[The problem]
Every entry, from the first line to the last, should be output exactly.
[Records shown Boundary: Start]
/-- A header read by Table 9-1. -/
def spineParse (h : Nat) : SpineHdr :=
  { type := bits h 0 8, src := bits h 8 9, station := bits h 17 5, len := bits h 22 6, tick := bits h 32 24
    hops := bits h 56 5 }

/-- The CRC of a received message is correct and its length is that of its header (R241). -/
def spineGood (h : Nat) (data : List Nat) : Bool :=
  let z := h - 72057594037927936 * bits h 56 5
  let n := data.length - 4
  data.length == 8 * bits h 22 6 && ofLe (data.drop n) == crc32 (le 8 z ++ data.take n)

/-- The other port. -/
def otherPort : Side → Nat
  | .a => 2
  | .b => 1

/-- An ECHO is addressed to the next device with running active logic, an ECHO_REPLY to the device whose ECHO waits for it
(R239, R242). -/
def State.spineMine (s : State) (type : Nat) (data : List Nat) : Bool :=
  let t := ofLe (data.take 4)
  type == 0x40 || (type == 0x41 && (s.spn.east.sentAt == some t || s.spn.west.sentAt == some t))

/-- A received message goes on out of the other port, with HOPS counted: always by the repeat path while KEEP is
powered, not where HOPS has reached 31; the active logic also takes off its own returning messages and the echoes
addressed to it (R242, R254, R255). -/
def State.spineForward (s : State) (p : Side) (h : Nat) (data : List Nat) : State :=
  let x := spineParse h
  let mine := s.spnActive && (x.src == s.device || s.spineMine x.type data)
  if !s.keepUp || 31 ≤ x.hops || mine then s
  else s.emit (.spine (otherPort p) (le 8 (h + 72057594037927936) ++ data))

/-- The active logic may use the message: it runs, the type is right, the CRC is correct, the station is its own, the
sender another device. -/
def State.spineUsable (s : State) (type h : Nat) (data : List Nat) : Bool :=
  let x := spineParse h
  s.spnActive && x.type == type && spineGood h data && x.station == s.station && x.src != s.device

/-- The first copy of (SOURCE, TYPE, TICK); item tells the messages of one type and tick apart (R242; log entry 13). -/
def State.firstCopy (s : State) (x : SpineHdr) (item : Nat) : Bool :=
  !(s.spn.seen.contains (x.src, x.type + 256 * item, x.tick))

/-- The copy has been used. -/
def State.markCopy (s : State) (x : SpineHdr) (item : Nat) : State :=
  s.mapSpn (fun n => { n with seen := (x.src, x.type + 256 * item, x.tick) :: n.seen })

/-- A message held later than its time: discarded, event 0x5213 once per forming period (R244). -/
def State.lateMsg (s : State) : State :=
  if s.spn.lateOnce then s else (s.mapSpn (fun n => { n with lateOnce := true })).note 0x5213 []

/-- A received message: forwarded; used by f where it is usable, a first copy, not late and names a tick that ok
accepts (R242, R244). -/
def State.spineTake (s : State) (p : Side) (type item : Nat) (h : Nat) (data : List Nat) (late : Bool)
    (ok : Nat → Bool) (f : SpineHdr → State → State) : State :=
  let x := spineParse h
  let use := s.spineUsable type h data && s.firstCopy x item
  let t := s.spineForward p h data
  if !use then t
  else if late then (t.markCopy x item).lateMsg
  else if ok x.tick then f x (t.markCopy x item)
  else t

/-- The message names the tick whose points come next. -/
def State.forThis (s : State) (t : Nat) : Bool := t == tick24 s.nextTick

/-- The message names the tick before it. -/
def State.forLast (s : State) (t : Nat) : Bool := t == tick24 (s.nextTick - 1)

/-- The number of the last tick of the present forming period: the next period begins at a multiple of F (R249). -/
def State.lastTick (s : State) : Nat := s.tick - s.tick % s.fp + s.fp - 1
[Records shown Boundary: End]
[Answer space]
/-- A header read by Table 9-1. -/
def spineParse (h : Nat) : SpineHdr :=
  { type := bits h 0 8, src := bits h 8 9, station := bits h 17 5, len := bits h 22 6, tick := bits h 32 24
    hops := bits h 56 5 }

/-- The CRC of a received message is correct and its length is that of its header (R241). -/
def spineGood (h : Nat) (data : List Nat) : Bool :=
  let z := h - 72057594037927936 * bits h 56 5
  let n := data.length - 4
  data.length == 8 * bits h 22 6 && ofLe (data.drop n) == crc32 (le 8 z ++ data.take n)

/-- The other port. -/
def otherPort : Side → Nat
  | .a => 2
  | .b => 1

/-- An ECHO is addressed to the next device with running active logic, an ECHO_REPLY to the device whose ECHO waits for it
(R239, R242). -/
def State.spineMine (s : State) (type : Nat) (data : List Nat) : Bool :=
  let t := ofLe (data.take 4)
  type == 0x40 || (type == 0x41 && (s.spn.east.sentAt == some t || s.spn.west.sentAt == some t))

/-- A received message goes on out of the other port, with HOPS counted: always by the repeat path while KEEP is
powered, not where HOPS has reached 31; the active logic also takes off its own returning messages and the echoes
addressed to it (R242, R254, R255). -/
def State.spineForward (s : State) (p : Side) (h : Nat) (data : List Nat) : State :=
  let x := spineParse h
  let mine := s.spnActive && (x.src == s.device || s.spineMine x.type data)
  if !s.keepUp || 31 ≤ x.hops || mine then s
  else s.emit (.spine (otherPort p) (le 8 (h + 72057594037927936) ++ data))

/-- The active logic may use the message: it runs, the type is right, the CRC is correct, the station is its own, the
sender another device. -/
def State.spineUsable (s : State) (type h : Nat) (data : List Nat) : Bool :=
  let x := spineParse h
  s.spnActive && x.type == type && spineGood h data && x.station == s.station && x.src != s.device

/-- The first copy of (SOURCE, TYPE, TICK); item tells the messages of one type and tick apart (R242; log entry 13). -/
def State.firstCopy (s : State) (x : SpineHdr) (item : Nat) : Bool :=
  !(s.spn.seen.contains (x.src, x.type + 256 * item, x.tick))

/-- The copy has been used. -/
def State.markCopy (s : State) (x : SpineHdr) (item : Nat) : State :=
  s.mapSpn (fun n => { n with seen := (x.src, x.type + 256 * item, x.tick) :: n.seen })

/-- A message held later than its time: discarded, event 0x5213 once per forming period (R244). -/
def State.lateMsg (s : State) : State :=
  if s.spn.lateOnce then s else (s.mapSpn (fun n => { n with lateOnce := true })).note 0x5213 []

/-- A received message: forwarded; used by f where it is usable, a first copy, not late and names a tick that ok
accepts (R242, R244). -/
def State.spineTake (s : State) (p : Side) (type item : Nat) (h : Nat) (data : List Nat) (late : Bool)
    (ok : Nat → Bool) (f : SpineHdr → State → State) : State :=
  let x := spineParse h
  let use := s.spineUsable type h data && s.firstCopy x item
  let t := s.spineForward p h data
  if !use then t
  else if late then (t.markCopy x item).lateMsg
  else if ok x.tick then f x (t.markCopy x item)
  else t

/-- The message names the tick whose points come next. -/
def State.forThis (s : State) (t : Nat) : Bool := t == tick24 s.nextTick

/-- The message names the tick before it. -/
def State.forLast (s : State) (t : Nat) : Bool := t == tick24 (s.nextTick - 1)

/-- The number of the last tick of the present forming period: the next period begins at a multiple of F (R249). -/
def State.lastTick (s : State) : Nat := s.tick - s.tick % s.fp + s.fp - 1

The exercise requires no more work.